Residual standard error

\[\hat \sigma = \sqrt{MSE}= \sqrt{\sum_{i=1}^n ( y_i - \hat y_i)^2/(n-p-1)} = 232.9\]

\(se(\hat y_0)\) = 48

# (X'X)^{-1}
X <- model.matrix(res)
solve(t(X)%*%X)

            (Intercept)    distance
(Intercept)  0.12833882 -0.09510043
distance    -0.09510043  0.10434830

# x' (X'X)^{-1} x
t(c(1, 1)) %*% solve(t(X)%*%X) %*% c(1, 1)

           [,1]
[1,] 0.04248626

# standard error
232.9 * sqrt(t(c(1, 1)) %*% solve(t(X)%*%X) %*% c(1, 1))

        [,1]
[1,] 48.0058

90% CI: \(413.38 \pm 1.717 \times 48\)

# critical value
qt(0.10/2, 22)

[1] -1.717144

# 90% CI interval
413.38 + c(-1.717, 1.717) * 48

[1] 330.964 495.796

Model M1 with \(p_1\) predictors nested in model M2 with \(p_2\) predictors, \(p_1 < p_2\).

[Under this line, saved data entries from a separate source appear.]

-- ==== Sys2Proof/Word.lean ====
section
/-!
DEFINITION. The 36-bit word of the PLN9640 (R4), its bit fields, the modular comparison (R11) and two's complement
reading (R8). Plain arithmetic only.
-/

namespace Sys2Proof

/-- The native word: 36 bits, bit 35 the most significant (R4). -/
abbrev Word := BitVec 36

/-- A byte of a byte stream (R6). -/
abbrev Byte := BitVec 8

/-- The value of bits `hi..lo` of a word, as the unsigned number R8 makes of a field. -/
def bits (w : Word) (hi lo : Nat) : Nat := (w.toNat >>> lo) % 2 ^ (hi + 1 - lo)

/-- One bit of a word. -/
def bit (w : Word) (i : Nat) : Bool := w.getLsbD i

/-- The word whose bits `hi..lo` hold `v` and whose other bits are zero. -/
def field (hi lo : Nat) (v : Nat) : Word := BitVec.ofNat 36 ((v % 2 ^ (hi + 1 - lo)) <<< lo)

/-- A one-bit field. -/
def flag (i : Nat) (b : Bool) : Word := if b then BitVec.ofNat 36 (1 <<< i) else 0

/-- The mask of bits `hi..lo`. -/
def fieldMask (hi lo : Nat) : Word := BitVec.ofNat 36 ((2 ^ (hi + 1 - lo) - 1) <<< lo)

/-- Two's complement value of an `n`-bit number (R8). -/
def signed (n v : Nat) : Int := if v % 2 ^ n < 2 ^ (n - 1) then (v % 2 ^ n : Nat) else (v % 2 ^ n : Nat) - (2 ^ n : Nat)

/-- The `n`-bit two's complement pattern of an integer (R8). -/
def unsigned (n : Nat) (i : Int) : Nat := (i % (2 ^ n : Nat)).toNat

/-- The 36-bit two's complement word of an integer. -/
def wordOfInt (i : Int) : Word := BitVec.ofInt 36 i

/-- `a` is after `b` in the modular order of R11: the difference taken as a signed 36-bit number is positive. -/
def Word.after (a b : Word) : Bool := 0 < (a - b).toInt

/-- Saturating increment of a counter whose top value is `top`. -/
def satInc (top n : Nat) : Nat := if n < top then n + 1 else top

/-- Number of bits set in the low `n` positions. -/
def popCount (n v : Nat) : Nat := ((List.range n).filter (fun i => v.testBit i)).length

/-- The bit numbers set in the low `n` positions, rising. -/
def maskList (n v : Nat) : List Nat := (List.range n).filter (fun i => v.testBit i)

/-- Bytes packed four to a word under R6. -/
def packBytes : List Byte → List Word
  | [] => []
  | a :: rest =>
    match rest with
    | [] => [field 7 0 a.toNat]
    | [b] => [field 7 0 a.toNat ||| field 15 8 b.toNat]
    | [b, c] => [field 7 0 a.toNat ||| field 15 8 b.toNat ||| field 23 16 c.toNat]
    | b :: c :: d :: more =>
      (field 7 0 a.toNat ||| field 15 8 b.toNat ||| field 23 16 c.toNat ||| field 31 24 d.toNat) :: packBytes more

/-- The four bytes a word carries under R6, earliest in the stream first. -/
def wordBytes (w : Word) : List Byte :=
  [BitVec.ofNat 8 (bits w 7 0), BitVec.ofNat 8 (bits w 15 8), BitVec.ofNat 8 (bits w 23 16), BitVec.ofNat 8 (bits w 31 24)]

/-- The wire form of a word: five bytes, most significant first (R72). -/
def wireBytes (w : Word) : List Byte :=
  [BitVec.ofNat 8 (bits w 35 32), BitVec.ofNat 8 (bits w 31 24), BitVec.ofNat 8 (bits w 23 16),
   BitVec.ofNat 8 (bits w 15 8), BitVec.ofNat 8 (bits w 7 0)]

/-- What the pin self-test samples while it takes pin `ball`, in mV: the pin at the end of phase H and of phase L, the pins of the group
that do not read 0 mV in phase H (the others do), and the rise of the pin from 0.2 V to 2.0 V in ns (R529). -/
structure PinSample where
  ball : Fin 1156
  high : BitVec 12
  low : BitVec 12
  others : List (Fin 1156 × BitVec 12)
  rise : BitVec 16
  deriving DecidableEq, Repr

/-- What a protection comparator of a bridge or a channel looks at (R334, R347, R379). -/
inductive ProbeAt where
  | shunt | vds | gateOn | gateOff | boot | coil
  deriving DecidableEq, Repr

/-- A reading of a protection comparator: the FET (0 H1, 1 L1, 2 H2, 3 L2; of a channel 0 the high and 1 the low side), whether blanking
still runs, the value (of the shunt or the coil in 1/1023 of full scale; drain to source, gate to its reference, bootstrap store in mV),
and the supply it is held against in mV: VGD for a gate, VS for a coil. -/
structure Probe where
  place : ProbeAt
  elem : Fin 4
  blank : Bool
  value : BitVec 16
  sup : BitVec 16
  deriving DecidableEq, Repr

/-- The samples of one FAST part (R355) of one bridge: after DRIVE−, the shunt at 25 % and 75 % of the part, s12 in 1/1023 of full
scale, and VM in mV. -/
structure EmfSample where
  minus : Bool
  i1 : BitVec 12
  i2 : BitVec 12
  vm : BitVec 16
  deriving DecidableEq, Repr

end Sys2Proof
end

\(H_0: \beta_{p_1+1} = \ldots = \beta_{p_2} = 0\) (Reduced M1 model fits as well as M2 model) vs.

\(H_1: \beta_{j} \neq 0\) for any \(p_1 < j \leq p_2\) (M2 fits better than M1)

Under the null hypothesis that the smaller model is correct,

\[F=\frac{(RSS(reduced) - RSS(full))/(p_2-p_1)}{RSS(full)/(n-p_2-1)} \sim F_{p_2-p_1,\ n-p_2-1}\]

where \(RSS(full)\) is the residual sum-of-squares for the least squares fit of the bigger model with \(p_2+1\) parameters, and \(RSS(reduced)\) the same for the nested smaller model with \(p_1 + 1\) parameters.

The F statistic measures the change in residual sum-of-squares per additional parameter in the bigger model, and it is normalized by an estimate of \(\sigma^2\) (MSE).

F statistic has a \(F_{p_2-p_1,\ n-p_2-1} = F_{3-1, 24-3-1} = F_{2, 20}\) distribution.

\[F = \frac{(1193442 - 1062087)/2}{1062087/(24-4)} = 1.236763\]

Fobs <- ((1193442 - 1062087)/2)/(1062087/(24-4))
Fobs

[1] 1.236763

1 - pf(Fobs, 2, 20)

[1] 0.311593

p-value = 0.31 > 0.05. Fail to reject the null.